The lawsuit highlights that Taco Bell’s promotional advertisements and menu displays, specifically for the Crunchwrap Supreme, Grande Crunchwrap, Vegan Crunchwrap, Mexican Pizza, and Veggie Mexican Pizza, portray these items as containing more than twice the actual amount of ingredients. This misleading portrayal of the food items has resulted in financial harm to consumers who receive products significantly lower in value than what was promised.
“Consumers are exposed to Taco Bell’s advertising for these products that portray one thing, and are receiving a far inferior product after purchasing the items. And as most people realize with fast food orders, you do not get to see the food items until you have already paid for it. Taco Bell should be providing what it is advertising and it is hard to argue otherwise,” said Robert Abiri, the head of the consumer protection practice group at Custodio & Dubey LLP.

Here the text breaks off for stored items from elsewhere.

namespace Sys2Proof.Machine

/-! ### Time and samples (R367 to R370) -/

/-- Show operating seconds, hours, and the power-cycle count (R367). -/
def Dev.showTime (d : Dev) : Dev :=
  let s := d.seconds
  let d := (d.setFld pRec R.REC_TIME_LO_SEC s).setFld pRec R.REC_TIME_HI_SEC (s / 2 ^ 32)
  let d := (d.setFld pRec R.REC_HMS_SEC (s % 3600)).setFld pRec R.REC_HMS_HOURS (s / 3600)
  d.setFld pRec R.REC_PCC_COUNT d.rcd.pcc

/-- The bin of sample `x` under ORIGIN `o` and WIDTH `w` (R368). -/
def histBin (o : Int) (w : Nat) (x : Int) : Nat :=
  if x < o then 0 else min 31 (1 + (x - o) / (w : Int)).toNat

/-- Histogram `h` takes the sample `x`; one whose WIDTH is 0 takes none; bins saturate (R368). -/
def Dev.histSample (d : Dev) (h : Nat) (x : Int) : Dev :=
  let w := d.fld pRec (R.REC_HIST_CFG_WIDTH h)
  if w = 0 then d
  else
    let k := 32 * h + histBin (d.sfld pRec (R.REC_HIST_CFG_ORIGIN h)) w x
    let l := d.rcd.live
    { d with rcd := { d.rcd with live := { l with bins := mput 0 l.bins k (min (mat 0 l.bins k + 1) 0xFFFFFFFF) } } }

/-- The value of bound quantity `q` of channel `n` in a frame, Q8.8, where it has one (Table 17-2). -/
def Dev.boundValue (d : Dev) (n q : Nat) : Option Int :=
  let g := d.sfld (pCh n) R.CH_GL_GAIN_APPLIED
  match q with
  | 0 => some (d.sfld (pCh n) R.CH_GL_PWR_POUT)
  | 1 => some (d.sfld (pCh n) R.CH_CANC_ISO_ISO - g)
  | 2 =>
    if d.chUp n && d.flag (pCh n) R.CH_GL_CTL_NR_EN then
      (d.gainSt n).nIn.map fun f =>
        Config.dbSum [0, f + g - d.sfld (pCh n) R.CH_GL_NR_BUD_PL - d.sfld (pCh n) R.CH_GL_NR_BS_NBS]
    else none
  | _ => some g

/-- Does channel `n` relay in this frame as R369 asks? -/
def Dev.framesCount (d : Dev) (n : Nat) : Bool :=
  decide (n < 192) && d.chOn n && d.grpEff (d.outGroup n) == 4 && !d.muted n && !d.flag (pCh n) R.CH_GL_STAT_SHED

/-- The frame values of the recorder: the energy band and the bound channel quantities (R369, R370). -/
def Dev.recFrame (d : Dev) : Dev :=
  let d := d.recLast 11 (d.fld pDev R.DEV_EB_STAT_BAND)
  ((List.range 224).map (· + 32)).foldl (fun d h =>
    let n := d.fld pRec (R.REC_HIST_BIND_CH h)
    if d.flag pRec (R.REC_HIST_BIND_BIND h) && d.framesCount n then
      match d.boundValue n (d.fld pRec (R.REC_HIST_BIND_QTY h)) with
      | some v => d.recMean h v
      | none => d
    else d) d

/-- A fault of class `c` rose: it counts in the hour (Table 17-1). -/
def Dev.hourFault (d : Dev) (c : Nat) : Dev :=
  { d with rcd := { d.rcd with hourFaults := mput 0 d.rcd.hourFaults c (mat 0 d.rcd.hourFaults c + 1) } }

/-- The faults of the hour are sampled once per operating hour (R368). -/
def Dev.recHour (d : Dev) : Dev :=
  let d := [1, 2, 3].foldl (fun d c =>
    let n : Int := (mat 0 d.rcd.hourFaults c : Nat)
    (d.recExtreme (11 + c) n).histSample (11 + c) n) d
  { d with rcd := { d.rcd with hourFaults := [] } }

/-- One operating second passes (R367, R368, R376). In the AON state none does. -/
def Dev.second (d : Dev) : Dev :=
  if d.pins.porHold then d
  else
    let d := { d with rcd := { d.rcd with secs := d.rcd.secs + 1 } }
    let d := d.rcd.second.foldl (fun d e => d.histSample e.1 (ratio e.2.1 e.2.2)) d
    let d : Dev := { d with rcd := { d.rcd with second := [] } }
    let d := if d.rcd.secs % 3600 = 0 then d.recHour else d
    let d := d.showTime
    if d.rcd.lastSnap + 14400 ≤ d.rcd.secs ∧ d.fld pRec R.REC_STAT_STATE ≠ 0 then
      { d with rcd := { d.rcd with lastSnap := d.rcd.secs } }.requestFlush 0 0
    else d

After seeing advertisements both online and in-store, Siragusa purchased a Mexican Pizza from Taco Bell, expecting the meal to contain a substantial amount of meat and beans as depicted. However, upon receiving the order, he claims to have found only half of the beef and bean filling he anticipated, according to the lawsuit.
“As can be seen from the Complaint itself, the images Taco Bell puts forward for these items look substantially different than what consumers actually receive,” Robert said. “In fact, the complaint alleges that the ingredients are almost half of what is represented in the pictures.”
The class action represents not only Siragusa, but also a proposed class of consumers who bought one of the allegedly falsely advertised menu items from a Taco Bell location in New York since July 31, 2020.
Robert went on to explain, “While some variability is expected to occur in the preparation of food items, here it is quite different because (1) the actual items and the pictured items are not just slightly different, they are considerably different, and (2) it does not seem to be an isolated incident according to the Complaint, as it seems there are a lot of consumer complaints about these shortcomings.”
As this legal battle unfolds, it highlights the substantial implications for false advertising in the food industry, emphasizing the need for transparency and fairness in all business practices.
“Of course, we are in the very early stages of litigation and Taco Bell may have a good defense. Nonetheless, class actions such as these are usually the only way to get a corporation as large as Taco Bell to rectify deceptive marketing and practices,” continued Robert.